##### The data #####
-- ==== Sys2Proof/Laws/State.lean ====
section
/-! SUPPORT. What the small updates of the state leave as it was: one lemma per field per update. -/
namespace Sys2Proof.Machine

/-! ## taken -/
@[simp] theorem State.taken_now (s : State) (h : Hdr) : (s.taken h).now = s.now := rfl
@[simp] theorem State.taken_free (s : State) (h : Hdr) : (s.taken h).free = s.free := rfl
@[simp] theorem State.taken_pending (s : State) (h : Hdr) : (s.taken h).pending = s.pending := rfl
@[simp] theorem State.taken_evq (s : State) (h : Hdr) : (s.taken h).evq = s.evq := rfl
@[simp] theorem State.taken_tk (s : State) (h : Hdr) : (s.taken h).tk = s.tk := rfl
@[simp] theorem State.taken_com (s : State) (h : Hdr) : (s.taken h).com = s.com := rfl
@[simp] theorem State.taken_fetch (s : State) (h : Hdr) : (s.taken h).fetch = s.fetch := rfl
@[simp] theorem State.taken_col (s : State) (h : Hdr) : (s.taken h).col = s.col := rfl
@[simp] theorem State.taken_chi (s : State) (h : Hdr) : (s.taken h).chi = s.chi := rfl
@[simp] theorem State.taken_pl (s : State) (h : Hdr) : (s.taken h).pl = s.pl := rfl
@[simp] theorem State.taken_src (s : State) (h : Hdr) : (s.taken h).src = s.src := rfl
@[simp] theorem State.taken_diag (s : State) (h : Hdr) : (s.taken h).diag = s.diag := rfl
@[simp] theorem State.taken_con (s : State) (h : Hdr) : (s.taken h).con = s.con := rfl
@[simp] theorem State.taken_heads (s : State) (h : Hdr) : (s.taken h).heads = s.heads := rfl
@[simp] theorem State.taken_axes (s : State) (h : Hdr) : (s.taken h).axes = s.axes := rfl
@[simp] theorem State.taken_ios (s : State) (h : Hdr) : (s.taken h).ios = s.ios := rfl
@[simp] theorem State.taken_show_ (s : State) (h : Hdr) : (s.taken h).show_ = s.show_ := rfl
@[simp] theorem State.taken_ck (s : State) (h : Hdr) : (s.taken h).ck = s.ck := rfl
@[simp] theorem State.taken_th (s : State) (h : Hdr) : (s.taken h).th = s.th := rfl
@[simp] theorem State.taken_cal (s : State) (h : Hdr) : (s.taken h).cal = s.cal := rfl
@[simp] theorem State.taken_pat (s : State) (h : Hdr) : (s.taken h).pat = s.pat := rfl
@[simp] theorem State.taken_ken (s : State) (h : Hdr) : (s.taken h).ken = s.ken := rfl
@[simp] theorem State.taken_cl (s : State) (h : Hdr) : (s.taken h).cl = s.cl := rfl
@[simp] theorem State.taken_cs (s : State) (h : Hdr) : (s.taken h).cs = s.cs := rfl
@[simp] theorem State.taken_sec (s : State) (h : Hdr) : (s.taken h).sec = s.sec := rfl
@[simp] theorem State.taken_boot (s : State) (h : Hdr) : (s.taken h).boot = s.boot := rfl

/-! ## deliver -/
@[simp] theorem State.deliver_now (s : State) (e : Event) : (s.deliver e).now = s.now := rfl
@[simp] theorem State.deliver_free (s : State) (e : Event) : (s.deliver e).free = s.free := rfl
@[simp] theorem State.deliver_pending (s : State) (e : Event) : (s.deliver e).pending = s.pending := rfl
@[simp] theorem State.deliver_mbx (s : State) (e : Event) : (s.deliver e).mbx = s.mbx := rfl
@[simp] theorem State.deliver_tk (s : State) (e : Event) : (s.deliver e).tk = s.tk := rfl
@[simp] theorem State.deliver_com (s : State) (e : Event) : (s.deliver e).com = s.com := rfl
@[simp] theorem State.deliver_fetch (s : State) (e : Event) : (s.deliver e).fetch = s.fetch := rfl
@[simp] theorem State.deliver_col (s : State) (e : Event) : (s.deliver e).col = s.col := rfl
@[simp] theorem State.deliver_chi (s : State) (e : Event) : (s.deliver e).chi = s.chi := rfl
@[simp] theorem State.deliver_pl (s : State) (e : Event) : (s.deliver e).pl = s.pl := rfl
@[simp] theorem State.deliver_src (s : State) (e : Event) : (s.deliver e).src = s.src := rfl
@[simp] theorem State.deliver_diag (s : State) (e : Event) : (s.deliver e).diag = s.diag := rfl
@[simp] theorem State.deliver_con (s : State) (e : Event) : (s.deliver e).con = s.con := rfl
@[simp] theorem State.deliver_heads (s : State) (e : Event) : (s.deliver e).heads = s.heads := rfl
@[simp] theorem State.deliver_axes (s : State) (e : Event) : (s.deliver e).axes = s.axes := rfl
@[simp] theorem State.deliver_ios (s : State) (e : Event) : (s.deliver e).ios = s.ios := rfl
@[simp] theorem State.deliver_show_ (s : State) (e : Event) : (s.deliver e).show_ = s.show_ := rfl
@[simp] theorem State.deliver_ck (s : State) (e : Event) : (s.deliver e).ck = s.ck := rfl
@[simp] theorem State.deliver_th (s : State) (e : Event) : (s.deliver e).th = s.th := rfl
@[simp] theorem State.deliver_cal (s : State) (e : Event) : (s.deliver e).cal = s.cal := rfl
@[simp] theorem State.deliver_pat (s : State) (e : Event) : (s.deliver e).pat = s.pat := rfl
@[simp] theorem State.deliver_ken (s : State) (e : Event) : (s.deliver e).ken = s.ken := rfl
@[simp] theorem State.deliver_cl (s : State) (e : Event) : (s.deliver e).cl = s.cl := rfl
@[simp] theorem State.deliver_cs (s : State) (e : Event) : (s.deliver e).cs = s.cs := rfl
@[simp] theorem State.deliver_epb (s : State) (e : Event) : (s.deliver e).epb = s.epb := rfl
@[simp] theorem State.deliver_sec (s : State) (e : Event) : (s.deliver e).sec = s.sec := rfl
@[simp] theorem State.deliver_boot (s : State) (e : Event) : (s.deliver e).boot = s.boot := rfl

/-! ## raise -/
@[simp] theorem State.raise_now (s : State) (c src p : Nat) : (s.raise c src p).now = s.now := rfl
@[simp] theorem State.raise_free (s : State) (c src p : Nat) : (s.raise c src p).free = s.free := rfl
@[simp] theorem State.raise_pending (s : State) (c src p : Nat) : (s.raise c src p).pending = s.pending := rfl
@[simp] theorem State.raise_mbx (s : State) (c src p : Nat) : (s.raise c src p).mbx = s.mbx := rfl
@[simp] theorem State.raise_tk (s : State) (c src p : Nat) : (s.raise c src p).tk = s.tk := rfl
@[simp] theorem State.raise_com (s : State) (c src p : Nat) : (s.raise c src p).com = s.com := rfl
@[simp] theorem State.raise_fetch (s : State) (c src p : Nat) : (s.raise c src p).fetch = s.fetch := rfl
@[simp] theorem State.raise_col (s : State) (c src p : Nat) : (s.raise c src p).col = s.col := rfl
@[simp] theorem State.raise_chi (s : State) (c src p : Nat) : (s.raise c src p).chi = s.chi := rfl
@[simp] theorem State.raise_pl (s : State) (c src p : Nat) : (s.raise c src p).pl = s.pl := rfl
@[simp] theorem State.raise_src (s : State) (c src p : Nat) : (s.raise c src p).src = s.src := rfl
@[simp] theorem State.raise_diag (s : State) (c src p : Nat) : (s.raise c src p).diag = s.diag := rfl
@[simp] theorem State.raise_con (s : State) (c src p : Nat) : (s.raise c src p).con = s.con := rfl
@[simp] theorem State.raise_heads (s : State) (c src p : Nat) : (s.raise c src p).heads = s.heads := rfl
@[simp] theorem State.raise_axes (s : State) (c src p : Nat) : (s.raise c src p).axes = s.axes := rfl
@[simp] theorem State.raise_ios (s : State) (c src p : Nat) : (s.raise c src p).ios = s.ios := rfl
@[simp] theorem State.raise_show_ (s : State) (c src p : Nat) : (s.raise c src p).show_ = s.show_ := rfl
@[simp] theorem State.raise_ck (s : State) (c src p : Nat) : (s.raise c src p).ck = s.ck := rfl
@[simp] theorem State.raise_th (s : State) (c src p : Nat) : (s.raise c src p).th = s.th := rfl
@[simp] theorem State.raise_cal (s : State) (c src p : Nat) : (s.raise c src p).cal = s.cal := rfl
@[simp] theorem State.raise_pat (s : State) (c src p : Nat) : (s.raise c src p).pat = s.pat := rfl
@[simp] theorem State.raise_ken (s : State) (c src p : Nat) : (s.raise c src p).ken = s.ken := rfl
@[simp] theorem State.raise_cl (s : State) (c src p : Nat) : (s.raise c src p).cl = s.cl := rfl
@[simp] theorem State.raise_cs (s : State) (c src p : Nat) : (s.raise c src p).cs = s.cs := rfl
@[simp] theorem State.raise_epb (s : State) (c src p : Nat) : (s.raise c src p).epb = s.epb := rfl
@[simp] theorem State.raise_sec (s : State) (c src p : Nat) : (s.raise c src p).sec = s.sec := rfl
@[simp] theorem State.raise_boot (s : State) (c src p : Nat) : (s.raise c src p).boot = s.boot := rfl

/-! ## raiseB -/
@[simp] theorem State.raiseB_now (s : State) (c src p : Nat) : (s.raiseB c src p).now = s.now := rfl
@[simp] theorem State.raiseB_free (s : State) (c src p : Nat) : (s.raiseB c src p).free = s.free := rfl
@[simp] theorem State.raiseB_pending (s : State) (c src p : Nat) : (s.raiseB c src p).pending = s.pending := rfl
@[simp] theorem State.raiseB_mbx (s : State) (c src p : Nat) : (s.raiseB c src p).mbx = s.mbx := rfl
@[simp] theorem State.raiseB_tk (s : State) (c src p : Nat) : (s.raiseB c src p).tk = s.tk := rfl
@[simp] theorem State.raiseB_com (s : State) (c src p : Nat) : (s.raiseB c src p).com = s.com := rfl
@[simp] theorem State.raiseB_fetch (s : State) (c src p : Nat) : (s.raiseB c src p).fetch = s.fetch := rfl
@[simp] theorem State.raiseB_col (s : State) (c src p : Nat) : (s.raiseB c src p).col = s.col := rfl
@[simp] theorem State.raiseB_chi (s : State) (c src p : Nat) : (s.raiseB c src p).chi = s.chi := rfl
@[simp] theorem State.raiseB_pl (s : State) (c src p : Nat) : (s.raiseB c src p).pl = s.pl := rfl
@[simp] theorem State.raiseB_src (s : State) (c src p : Nat) : (s.raiseB c src p).src = s.src := rfl
@[simp] theorem State.raiseB_diag (s : State) (c src p : Nat) : (s.raiseB c src p).diag = s.diag := rfl
@[simp] theorem State.raiseB_con (s : State) (c src p : Nat) : (s.raiseB c src p).con = s.con := rfl
@[simp] theorem State.raiseB_heads (s : State) (c src p : Nat) : (s.raiseB c src p).heads = s.heads := rfl
@[simp] theorem State.raiseB_axes (s : State) (c src p : Nat) : (s.raiseB c src p).axes = s.axes := rfl
@[simp] theorem State.raiseB_ios (s : State) (c src p : Nat) : (s.raiseB c src p).ios = s.ios := rfl
@[simp] theorem State.raiseB_show_ (s : State) (c src p : Nat) : (s.raiseB c src p).show_ = s.show_ := rfl
@[simp] theorem State.raiseB_ck (s : State) (c src p : Nat) : (s.raiseB c src p).ck = s.ck := rfl
@[simp] theorem State.raiseB_th (s : State) (c src p : Nat) : (s.raiseB c src p).th = s.th := rfl
@[simp] theorem State.raiseB_cal (s : State) (c src p : Nat) : (s.raiseB c src p).cal = s.cal := rfl
@[simp] theorem State.raiseB_pat (s : State) (c src p : Nat) : (s.raiseB c src p).pat = s.pat := rfl
@[simp] theorem State.raiseB_ken (s : State) (c src p : Nat) : (s.raiseB c src p).ken = s.ken := rfl
@[simp] theorem State.raiseB_cl (s : State) (c src p : Nat) : (s.raiseB c src p).cl = s.cl := rfl
@[simp] theorem State.raiseB_cs (s : State) (c src p : Nat) : (s.raiseB c src p).cs = s.cs := rfl
@[simp] theorem State.raiseB_epb (s : State) (c src p : Nat) : (s.raiseB c src p).epb = s.epb := rfl
@[simp] theorem State.raiseB_sec (s : State) (c src p : Nat) : (s.raiseB c src p).sec = s.sec := rfl
@[simp] theorem State.raiseB_boot (s : State) (c src p : Nat) : (s.raiseB c src p).boot = s.boot := rfl

/-! ## raiseOfs -/
@[simp] theorem State.raiseOfs_now (s : State) (c src o p : Nat) : (s.raiseOfs c src o p).now = s.now := rfl
@[simp] theorem State.raiseOfs_free (s : State) (c src o p : Nat) : (s.raiseOfs c src o p).free = s.free := rfl
@[simp] theorem State.raiseOfs_pending (s : State) (c src o p : Nat) : (s.raiseOfs c src o p).pending = s.pending := rfl
@[simp] theorem State.raiseOfs_mbx (s : State) (c src o p : Nat) : (s.raiseOfs c src o p).mbx = s.mbx := rfl
@[simp] theorem State.raiseOfs_tk (s : State) (c src o p : Nat) : (s.raiseOfs c src o p).tk = s.tk := rfl
@[simp] theorem State.raiseOfs_com (s : State) (c src o p : Nat) : (s.raiseOfs c src o p).com = s.com := rfl
@[simp] theorem State.raiseOfs_fetch (s : State) (c src o p : Nat) : (s.raiseOfs c src o p).fetch = s.fetch := rfl
@[simp] theorem State.raiseOfs_col (s : State) (c src o p : Nat) : (s.raiseOfs c src o p).col = s.col := rfl
@[simp] theorem State.raiseOfs_chi (s : State) (c src o p : Nat) : (s.raiseOfs c src o p).chi = s.chi := rfl
@[simp] theorem State.raiseOfs_pl (s : State) (c src o p : Nat) : (s.raiseOfs c src o p).pl = s.pl := rfl
@[simp] theorem State.raiseOfs_src (s : State) (c src o p : Nat) : (s.raiseOfs c src o p).src = s.src := rfl
@[simp] theorem State.raiseOfs_diag (s : State) (c src o p : Nat) : (s.raiseOfs c src o p).diag = s.diag := rfl
@[simp] theorem State.raiseOfs_con (s : State) (c src o p : Nat) : (s.raiseOfs c src o p).con = s.con := rfl
@[simp] theorem State.raiseOfs_heads (s : State) (c src o p : Nat) : (s.raiseOfs c src o p).heads = s.heads := rfl
@[simp] theorem State.raiseOfs_axes (s : State) (c src o p : Nat) : (s.raiseOfs c src o p).axes = s.axes := rfl
@[simp] theorem State.raiseOfs_ios (s : State) (c src o p : Nat) : (s.raiseOfs c src o p).ios = s.ios := rfl
@[simp] theorem State.raiseOfs_show_ (s : State) (c src o p : Nat) : (s.raiseOfs c src o p).show_ = s.show_ := rfl
@[simp] theorem State.raiseOfs_ck (s : State) (c src o p : Nat) : (s.raiseOfs c src o p).ck = s.ck := rfl
@[simp] theorem State.raiseOfs_th (s : State) (c src o p : Nat) : (s.raiseOfs c src o p).th = s.th := rfl
@[simp] theorem State.raiseOfs_cal (s : State) (c src o p : Nat) : (s.raiseOfs c src o p).cal = s.cal := rfl
@[simp] theorem State.raiseOfs_pat (s : State) (c src o p : Nat) : (s.raiseOfs c src o p).pat = s.pat := rfl
@[simp] theorem State.raiseOfs_ken (s : State) (c src o p : Nat) : (s.raiseOfs c src o p).ken = s.ken := rfl
@[simp] theorem State.raiseOfs_cl (s : State) (c src o p : Nat) : (s.raiseOfs c src o p).cl = s.cl := rfl
@[simp] theorem State.raiseOfs_cs (s : State) (c src o p : Nat) : (s.raiseOfs c src o p).cs = s.cs := rfl
@[simp] theorem State.raiseOfs_epb (s : State) (c src o p : Nat) : (s.raiseOfs c src o p).epb = s.epb := rfl
@[simp] theorem State.raiseOfs_sec (s : State) (c src o p : Nat) : (s.raiseOfs c src o p).sec = s.sec := rfl
@[simp] theorem State.raiseOfs_boot (s : State) (c src o p : Nat) : (s.raiseOfs c src o p).boot = s.boot := rfl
#####
* _Exercise description_:
Your answer should consist solely of the lines above from the line with "(s.raise c src p).ken = s.ken := rfl" to the line with "(s.raiseB c src p).con = s.con := rfl", both included, reproduced exactly.

* _Answer space_:
@[simp] theorem State.raise_ken (s : State) (c src p : Nat) : (s.raise c src p).ken = s.ken := rfl
@[simp] theorem State.raise_cl (s : State) (c src p : Nat) : (s.raise c src p).cl = s.cl := rfl
@[simp] theorem State.raise_cs (s : State) (c src p : Nat) : (s.raise c src p).cs = s.cs := rfl
@[simp] theorem State.raise_epb (s : State) (c src p : Nat) : (s.raise c src p).epb = s.epb := rfl
@[simp] theorem State.raise_sec (s : State) (c src p : Nat) : (s.raise c src p).sec = s.sec := rfl
@[simp] theorem State.raise_boot (s : State) (c src p : Nat) : (s.raise c src p).boot = s.boot := rfl

/-! ## raiseB -/
@[simp] theorem State.raiseB_now (s : State) (c src p : Nat) : (s.raiseB c src p).now = s.now := rfl
@[simp] theorem State.raiseB_free (s : State) (c src p : Nat) : (s.raiseB c src p).free = s.free := rfl
@[simp] theorem State.raiseB_pending (s : State) (c src p : Nat) : (s.raiseB c src p).pending = s.pending := rfl
@[simp] theorem State.raiseB_mbx (s : State) (c src p : Nat) : (s.raiseB c src p).mbx = s.mbx := rfl
@[simp] theorem State.raiseB_tk (s : State) (c src p : Nat) : (s.raiseB c src p).tk = s.tk := rfl
@[simp] theorem State.raiseB_com (s : State) (c src p : Nat) : (s.raiseB c src p).com = s.com := rfl
@[simp] theorem State.raiseB_fetch (s : State) (c src p : Nat) : (s.raiseB c src p).fetch = s.fetch := rfl
@[simp] theorem State.raiseB_col (s : State) (c src p : Nat) : (s.raiseB c src p).col = s.col := rfl
@[simp] theorem State.raiseB_chi (s : State) (c src p : Nat) : (s.raiseB c src p).chi = s.chi := rfl
@[simp] theorem State.raiseB_pl (s : State) (c src p : Nat) : (s.raiseB c src p).pl = s.pl := rfl
@[simp] theorem State.raiseB_src (s : State) (c src p : Nat) : (s.raiseB c src p).src = s.src := rfl
@[simp] theorem State.raiseB_diag (s : State) (c src p : Nat) : (s.raiseB c src p).diag = s.diag := rfl
@[simp] theorem State.raiseB_con (s : State) (c src p : Nat) : (s.raiseB c src p).con = s.con := rfl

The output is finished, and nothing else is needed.